-- ==== Sys2Proof/Tests/Slice0.lean ====
section
/-! SUPPORT. Tests: small states that meet the hypotheses of the statements, each with what one command makes of it by the
spec's rules, and one ill-formed command for each check of WellFormed. -/
namespace Sys2Proof.Tests
open Sys2Proof Sys2Proof.Machine
set_option Elab.async false

/-! ### Helpers -/

/-- The state that a few effects leave of the state after reset. -/
def mk (ps : List Prog) : State := (block ps).run State.reset

/-- The next state of a command meets `p`. -/
def after (o : Out) (p : State → Bool) : Bool :=
  match o with
  | .next t => p t
  | _ => false

/-- The next state of a command. -/
def next (o : Out) : State :=
  match o with
  | .next t => t
  | _ => State.reset

/-- A command answers this very state. -/
def stays (o : Out) (s : State) : Bool := after o fun t => t = s

/-- Nothing but the pieces `ps` differs. -/
def keeps (ps : List Piece) (s t : State) : Bool :=
  (ps.contains .mem || t.mem = s.mem) && (ps.contains .xp || t.xp = s.xp) && (ps.contains .io || t.io = s.io)
    && (ps.contains .shadow || t.shadow = s.shadow) && (ps.contains .caps || t.caps = s.caps)
    && (ps.contains .regs || t.regs = s.regs) && (ps.contains .toks || t.toks = s.toks)
    && (ps.contains .beat || t.dev.beat = s.dev.beat) && (ps.contains .harts || t.dev.harts = s.dev.harts)
    && (ps.contains .links || t.dev.links = s.dev.links) && (ps.contains .bridges || t.dev.bridges = s.dev.bridges)
    && (ps.contains .parts || t.dev.parts = s.dev.parts) && (ps.contains .banks || t.dev.banks = s.dev.banks)
    && (ps.contains .fuses || t.dev.fuses = s.dev.fuses) && (ps.contains .job || t.dev.job = s.dev.job)
    && (ps.contains .stop || t.dev.stop = s.dev.stop) && (ps.contains .recd || t.dev.recd = s.dev.recd)
    && (ps.contains .icu || t.dev.icu = s.dev.icu) && (ps.contains .dbg || t.dev.dbg = s.dev.dbg)
    && (ps.contains .pwr || t.dev.pwr = s.dev.pwr)
    && (ps.contains .out || (t.dev.readData = s.dev.readData && t.dev.readPoison = s.dev.readPoison
          && t.dev.lastOut = s.dev.lastOut))
    && (ps.contains .free || t.dev.free = s.dev.free) && t.pending = s.pending

/-- The error of page `page` stands in ERR_STAT and is the last record offered. -/
def told (s t : State) (page : Nat) (e : ErrCode) : Bool :=
  t.fld (ioa page 0x14) 15 0 = e.code && t.dev.recd.offers.length = s.dev.recd.offers.length + 1
    && (match t.dev.recd.offers.getLast? with | some o => o.page = page && o.code = e.code | none => false)

/-- Nothing of a state is damaged whose check bits are those of ordinary writes. -/
theorem sound {s : State} (h : s.xp = []) : s.undamaged := State.undamaged_of_xp h

/-- A cached leaf that maps the GiB of the stage memories onto itself (R166, R168). -/
def leafS : TlbEntry := { page := 2048, level := 2, entry := 0x2000000000F }

/-- Unit `u` runs at PC 0x10 with a PROGRAM capability in c15. -/
def running (u : Nat) (ps : List Prog) : State :=
  mk ([modHart u fun h => { h with run := true, pc := 0x10 },
       (Eff.cap (u * 512 + 15) (mkCap 0 otProgram 7 0x2000 0)).prog] ++ ps)

/-- A form S4-U of the given shape; `o` holds bits 37:14 in their places (R45, R49). -/
def u4 (rows rb o : Nat) : S4U :=
  ⟨BitVec.ofNat 7 (rows - 1), BitVec.ofNat 4 (rb / 16 - 1), false, 0, BitVec.ofNat 24 (o / 2 ^ 14), 0⟩

/-- A cached leaf that maps the first GiB of stacked memory onto itself. -/
def leafD : TlbEntry := { page := 0, level := 2, entry := 0x0F }

/-- Translation tables at the root 0 that map the first GiB of the stage memories onto itself (R165, R166). -/
def ptt : Prog := block [writeAt 32 (toBytes 8 0x1001), writeAt 0x1000 (toBytes 8 0x2000000000F)]

/-! ### Scalar instructions, tokens and capabilities -/

/-- Core 0 with 7 in s3 and -2 in s5. -/
def coreA : State := running 0 [setReg 0 3 7, setReg 0 5 (BitVec.ofInt 64 (-2))]

/-- R47: SUB, 7 - (-2) = 9 in s4. -/
theorem test_alu_sub :
    coreA.Inv ∧ coreA.issues 0 2 = true ∧
      after (exec (.alu (.core 0) ⟨5, 3, 1, 4, false⟩) coreA) (fun t =>
        t.reg 0 4 = 9 && (t.hart 0).pc = 0x12 && keeps [.regs, .harts] coreA t) = true := by
  unfold State.Inv; decide +kernel

/-- R45: W = 1 works on bits 31:0 and sign-extends: 7 - (2^32 - 2) = 9 in 32 bits; a write to s0 is discarded (R50). -/
theorem test_alu_word_s0 :
    after (exec (.alu (.core 0) ⟨3, 5, 7, 6, true⟩) coreA) (fun t => t.reg 0 6 = BitVec.ofInt 64 (-1)) = true ∧
      after (exec (.alu (.core 0) ⟨5, 3, 0, 0, false⟩) coreA) (fun t => t.reg 0 0 = 0 && t.regs = coreA.regs) = true := by
  decide +kernel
·····
DESCRIPTION OF THE TASK — Beginning with the line containing "t.dev.readPoison = s.dev.readPoison" in the material above, copy every line exactly until you have copied the line containing "none => false)".

ANSWER TO THIS TASK —
    && (ps.contains .out || (t.dev.readData = s.dev.readData && t.dev.readPoison = s.dev.readPoison
          && t.dev.lastOut = s.dev.lastOut))
    && (ps.contains .free || t.dev.free = s.dev.free) && t.pending = s.pending

/-- The error of page `page` stands in ERR_STAT and is the last record offered. -/
def told (s t : State) (page : Nat) (e : ErrCode) : Bool :=
  t.fld (ioa page 0x14) 15 0 = e.code && t.dev.recd.offers.length = s.dev.recd.offers.length + 1
    && (match t.dev.recd.offers.getLast? with | some o => o.page = page && o.code = e.code | none => false)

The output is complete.